What the exercise asks: When the word "where" shows up in a line of the data below, copy that whole line.

Dataset entries
BEGIN

-- ==== Sys2Proof/Machine/Step.lean ====
section
/-! DEFINITION. One step of the machine, and the placing of an instruction where the next step fetches. -/

namespace Sys2Proof.Machine

/-- One step: the next event of State.inputs, or an instruction tick where none is listed. -/
def step (s : State) : Host.Outcome State Fault Refusal := Sys2Proof.Machine.nextEvent s

/-- The state with the instruction of bits w (numbered as spec/opcode_table.json numbers them, 0 at and above nbits) where the next step fetches. -/
def State.withFetchWord (s : State) (nbits w : Nat) : State :=
  Sys2Proof.Machine.placeOpcode (BitVec.ofNat 16 (w % 2 ^ nbits)) s

end Sys2Proof.Machine
end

END

Output below:
/-! DEFINITION. One step of the machine, and the placing of an instruction where the next step fetches. -/
/-- One step: the next event of State.inputs, or an instruction tick where none is listed. -/
/-- The state with the instruction of bits w (numbered as spec/opcode_table.json numbers them, 0 at and above nbits) where the next step fetches. -/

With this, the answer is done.